Probolinggo (beritajatim.com) – Malam itu seharusnya menjadi perjalanan biasa. Namun di ruas Jalan Raya Lumajang–Probolinggo, Desa Malasan Wetan, Kecamatan Tegalsiwalan, Sabtu (18/4/2026) sekitar pukul 23.30 WIB, takdir berkata lain. Di antara puing kendaraan yang ringsek, seorang balita berusia tiga tahun ditemukan tak bernyawa—masih dalam dekapan ibundanya.
Pemandangan itu menjadi potret paling memilukan dari kecelakaan beruntun yang merenggut empat nyawa sekaligus. Saat petugas mengevakuasi korban, tubuh kecil Giovano Malik Ibrahim tak terlepas dari pelukan sang ibu, Devica Friskiara (29). Keduanya bahkan dibawa dalam satu kantong jenazah ke kamar mayat RSUD dr. Moh Saleh Kota Probolinggo—sebuah gambaran sunyi tentang ikatan yang tak terpisahkan, bahkan hingga akhir hayat.
Namun di balik tragedi itu, pertanyaan besar muncul: bagaimana sebuah kendaraan besar bisa berubah menjadi pemicu maut beruntun di jalur padat tersebut?
Data kepolisian mengungkap, kecelakaan melibatkan enam kendaraan, dengan titik awal diduga berasal dari truk trailer Nissan bernopol B-9625-UEJ yang dikemudikan Cecep Adi Sucipto (46). Truk itu melaju dari arah selatan ke utara sebelum diduga kehilangan fungsi pengereman.
Dalam hitungan detik, truk meluncur tak terkendali. Di depannya, sebuah sedan Toyota Limo yang dikemudikan Sutrisno (60) membawa tiga penumpang—keluarga kecil yang tak pernah menyangka perjalanan itu menjadi yang terakhir. Benturan pertama terjadi di sini. Hantaman keras membuat sedan ringsek parah, menjebak seluruh penumpangnya di dalam kabin.
Namun rangkaian maut belum berhenti. Truk terus melaju, menghantam pikap Daihatsu Granmax, lalu pikap lainnya, disusul minibus Toyota Hi-Ace, hingga akhirnya menabrak truk tractor head Hino di bagian depan. Enam kendaraan terlibat, saling bertumpuk di satu jalur, menciptakan kekacauan dalam gelapnya malam.
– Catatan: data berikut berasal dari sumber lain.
-- ==== Sys2Proof/Machine/Atomics.lean ====
section
/-! DEFINITION. The atomic instructions: `lda`, `sta` and `atom.*` up to the point where they are in flight, and the operation that each
performs there (R56, R128, R135, R212, R275 to R279, R331, R332, R380). -/

namespace Sys2Proof.Machine

/-- What one access writes, given the old value; none when it writes nothing (R276 to R278). -/
def atomNew (op : AtomOp) (ty old d d2 : Nat) : Option Nat :=
  let x : Word := BitVec.ofNat 32 old
  let y : Word := BitVec.ofNat 32 d
  match op with
  | .read => none
  | .write => some d
  | .add => some (elemwise ty false (fun a b _ => a + b) x y 0).toNat
  | .min => some (elemwise ty false (fun a b _ => if a ≤ b then a else b) x y 0).toNat
  | .max => some (elemwise ty false (fun a b _ => if a ≤ b then b else a) x y 0).toNat
  | .and => some (x &&& y).toNat
  | .or => some (x ||| y).toNat
  | .xor => some (x ^^^ y).toNat
  | .xchg => some d
  | .cas => if old = d then some d2 else none
  | .fadd => some (fpElems ty (fun f _ a b _ => f.round 0 0 (a.add 0 b)) x y 0).toNat
  | .inc => some (if old ≥ d then 0 else (x + 1).toNat)

/-- An acquire by its order code (R128). -/
def ordAcq (ord : Nat) : Bool := decide (ord = 2 ∨ ord = 4 ∨ ord = 5)
/-- A release by its order code. -/
def ordRel (ord : Nat) : Bool := decide (ord = 3 ∨ ord = 4 ∨ ord = 5)

/-- The operand for a data register of the class of D. -/
def dataReg (d : Operand) (r : Fin 32) : Operand :=
  match d with
  | .v _ => .v (Fin.ofNat 64 r.val)
  | .s _ | .a _ | .p _ | .k _ | .zero | .lane | .par1 | .par2 | .imm _ => .s r

/-- What `lda`, `sta` and `atom.*` share: class, guard, membership, reads, the checks of R112 and the pieces. `read` are the data
operands, `dst` the destination, `need` the permissions; `mk` gives the access from its pieces and threads, and whether it is performed once for them.
It is irrevocable where `irr` says so, whether or not some thread's guard is true: every `sta` and `atom.*` (R241, R275, R380). -/
def Ctx.atomic (c : Ctx) (i : Instr) (tOk : Bool) (d o : Operand) (b : Fin 8) (read : List Operand) (dst : Option Operand)
    (need : BitVec 4) (irr : Bool) (mk : List Piece → Lanes → Bool → NewAcc) : Chk State := do
  let vary := decide (clsOf d = .vary)
  let uniform := if dst.isSome then isS d else isUni d
  c.start i true (d :: o :: read)
  c.guardOk
  c.need (tOk && !modemReserved c.mm) .udi
  c.need ((vary && isOffset o) || (uniform && isUni o)) .opc
  c.alloc (d :: o :: read)
  if vary then pure () else c.noPGuard
  if !vary && dst.isSome then c.uwp else pure ()
  let ts := if vary then threadsOf c.hit else if c.kOn then [0] else []
  if ts.isEmpty then pure (if irr then (c.put c.w).irrevocable c.u else c.put c.w) else do
    if vary then c.afo o true else pure ()
    c.reads ((o, false) :: read.map (fun x => (x, false)))
    let addr := c.ea b o
    let xs ← c.locate .atomic need b 4 ts (!vary) addr
    c.free (dst.bind dstOf).toList
    let ps := (piecesOf xs addr 4 (fun t => (c.r.src (read.headD .zero) t).toNat)).map (fun p =>
      { p with data2 := (c.r.src (read.getD 1 .zero) p.t).toNat })
    let s' := c.send (mk ps (if vary then c.hit else c.act) (!vary)) (missing xs)
    pure (if irr then s'.irrevocable c.u else s')

/-- An access under an order code is relaxed: neither an acquire, where it reads, nor a release, where it writes (R128). -/
def ordRelaxed (reads writes : Bool) (ord : Nat) : Bool := !(reads && ordAcq ord) && !(writes && ordRel ord)

/-- An atomic with the order and scope of MODE.M, and its use when it is relaxed (R128, R135). -/
def atomAcc (mm : Word) (op : AtomOp) (ty : Nat) (dst : Option Dst) (reads writes : Bool) (ps : List Piece) (m : Lanes) (uni : Bool) : NewAcc :=
  let ord := modeORD mm
  { op := .atomic op ty (if ordRelaxed reads writes ord then modeAU mm else 0), dst := dst, nreg := 1, pieces := ps, threads := m,
    scope := modeSC mm, acq := reads && ordAcq ord, rel := writes && ordRel ord, sc := decide (ord = 5), uni := uni }

/-- LDA (R331, R332): an ordinary load under ORD none, with a load's permissions. Log entry 60: DESIGN CHOICE. -/
def execLda (d o : Operand) (b : Fin 8) (s : State) : Host.Outcome State Fault Refusal :=
  issueState s (fun c =>
    let plain := decide (modeORD c.mm = 0)
    c.atomic (.lda d o b) true d o b [] (some d) (if plain then needRead else needAtomic) false (fun ps m uni =>
      if plain then ordLoad false false d 1 ps m uni else atomAcc c.mm .read 0 (dstOf d) true false ps m uni))

/-- STA (R380): an ordinary store under ORD none, with a store's permissions. Log entry 60: DESIGN CHOICE. -/
def execSta (d o : Operand) (b : Fin 8) (s : State) : Host.Outcome State Fault Refusal :=
  issueState s (fun c =>
    let plain := decide (modeORD c.mm = 0)
    c.atomic (.sta d o b) true d o b [d] none (if plain then needWrite else needAtomic) true (fun ps m uni =>
      if plain then ordStore false ps m uni else atomAcc c.mm .write 0 none false true ps m uni))

/-- An `atom.*` (R275): its operation works on MODE.T when `ty` is some type, which `tOk` admits. -/
def Ctx.atom (c : Ctx) (i : Instr) (op : AtomOp) (d o : Operand) (b : Fin 8) (read : List Operand) (tOk : Bool) : Chk State :=
  c.atomic i tOk d o b read (some d) needAtomic true (fun ps m uni => atomAcc c.mm op (modeT c.mx) (dstOf d) true true ps m uni)

/-- The integer types of `atom.add`, `atom.min` and `atom.max`. -/
abbrev Ctx.tInt (c : Ctx) : Bool := (intType (modeT c.mx)).isSome

/-- ATOM_ADD (R276). -/
def execAtomAdd (d o : Operand) (b : Fin 8) (r : Fin 32) (s : State) : Host.Outcome State Fault Refusal :=
  issueState s (fun c => c.atom (.atomAdd d o b r) .add d o b [dataReg d r] c.tInt)
/-- ATOM_MIN (R276). -/
def execAtomMin (d o : Operand) (b : Fin 8) (r : Fin 32) (s : State) : Host.Outcome State Fault Refusal :=
  issueState s (fun c => c.atom (.atomMin d o b r) .min d o b [dataReg d r] c.tInt)
/-- ATOM_MAX (R276). -/
def execAtomMax (d o : Operand) (b : Fin 8) (r : Fin 32) (s : State) : Host.Outcome State Fault Refusal :=
  issueState s (fun c => c.atom (.atomMax d o b r) .max d o b [dataReg d r] c.tInt)
/-- ATOM_AND (R276). -/
def execAtomAnd (d o : Operand) (b : Fin 8) (r : Fin 32) (s : State) : Host.Outcome State Fault Refusal :=
  issueState s (fun c => c.atom (.atomAnd d o b r) .and d o b [dataReg d r] true)
/-- ATOM_OR (R276). -/
def execAtomOr (d o : Operand) (b : Fin 8) (r : Fin 32) (s : State) : Host.Outcome State Fault Refusal :=
  issueState s (fun c => c.atom (.atomOr d o b r) .or d o b [dataReg d r] true)
/-- ATOM_XOR (R276). -/
def execAtomXor (d o : Operand) (b : Fin 8) (r : Fin 32) (s : State) : Host.Outcome State Fault Refusal :=
  issueState s (fun c => c.atom (.atomXor d o b r) .xor d o b [dataReg d r] true)
/-- ATOM_XCHG (R276). -/
def execAtomXchg (d o : Operand) (b : Fin 8) (r : Fin 32) (s : State) : Host.Outcome State Fault Refusal :=
  issueState s (fun c => c.atom (.atomXchg d o b r) .xchg d o b [dataReg d r] true)
/-- ATOM_CAS (R277): compare value and new value from an even register pair. -/
def execAtomCas (d o : Operand) (b : Fin 8) (r : Fin 32) (s : State) : Host.Outcome State Fault Refusal :=
  issueState s (fun c => c.atom (.atomCas d o b r) .cas d o b [dataReg d r, dataReg d (Fin.ofNat 32 (r.val + 1))] true)
/-- ATOM_FADD (R278): f32 or bf16x2, under RNE. -/
def execAtomFadd (d o : Operand) (b : Fin 8) (r : Fin 32) (s : State) : Host.Outcome State Fault Refusal :=
  issueState s (fun c => c.atom (.atomFadd d o b r) .fadd d o b [dataReg d r] (decide (modeT c.mx = 2 ∨ modeT c.mx = 6)))
/-- ATOM_INC (R276). -/
def execAtomInc (d o : Operand) (b : Fin 8) (r : Fin 32) (s : State) : Host.Outcome State Fault Refusal :=
  issueState s (fun c => c.atom (.atomInc d o b r) .inc d o b [dataReg d r] true)

end Sys2Proof.Machine
end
Seluruh korban meninggal dunia berasal dari dalam sedan tersebut: Sutrisno (60), T. Sri Budiyatni (60), Devica Friskiara (29), dan balita Giovano (3). Mereka tewas di lokasi kejadian, sebagian besar akibat benturan hebat dan terjepit badan kendaraan.
Sementara itu, satu korban selamat, Muhammad Iswanto (33), pengemudi pikap Granmax, mengalami luka-luka dan masih menjalani perawatan di RSUD Wonolangan, Dringu.
Di lapangan, petugas membutuhkan waktu cukup lama untuk mengevakuasi korban, terutama dari kendaraan sedan yang hancur paling parah. Suara tangis keluarga dan saksi pecah di tengah proses evakuasi yang berlangsung dramatis.
Kini, penyelidikan mulai mengarah pada faktor utama: dugaan kegagalan sistem pengereman pada truk trailer. Namun, aparat kepolisian masih mendalami lebih jauh—apakah murni kerusakan teknis, kelalaian perawatan kendaraan, atau ada faktor lain yang luput dari pengawasan.
Dan di antara semua itu, satu hal yang paling membekas adalah gambaran seorang ibu yang tak sempat menyelamatkan anaknya—dan seorang anak yang mengembuskan napas terakhirnya dalam pelukan terakhir yang seharusnya menjadi tempat paling aman di dunia. [rap/suf]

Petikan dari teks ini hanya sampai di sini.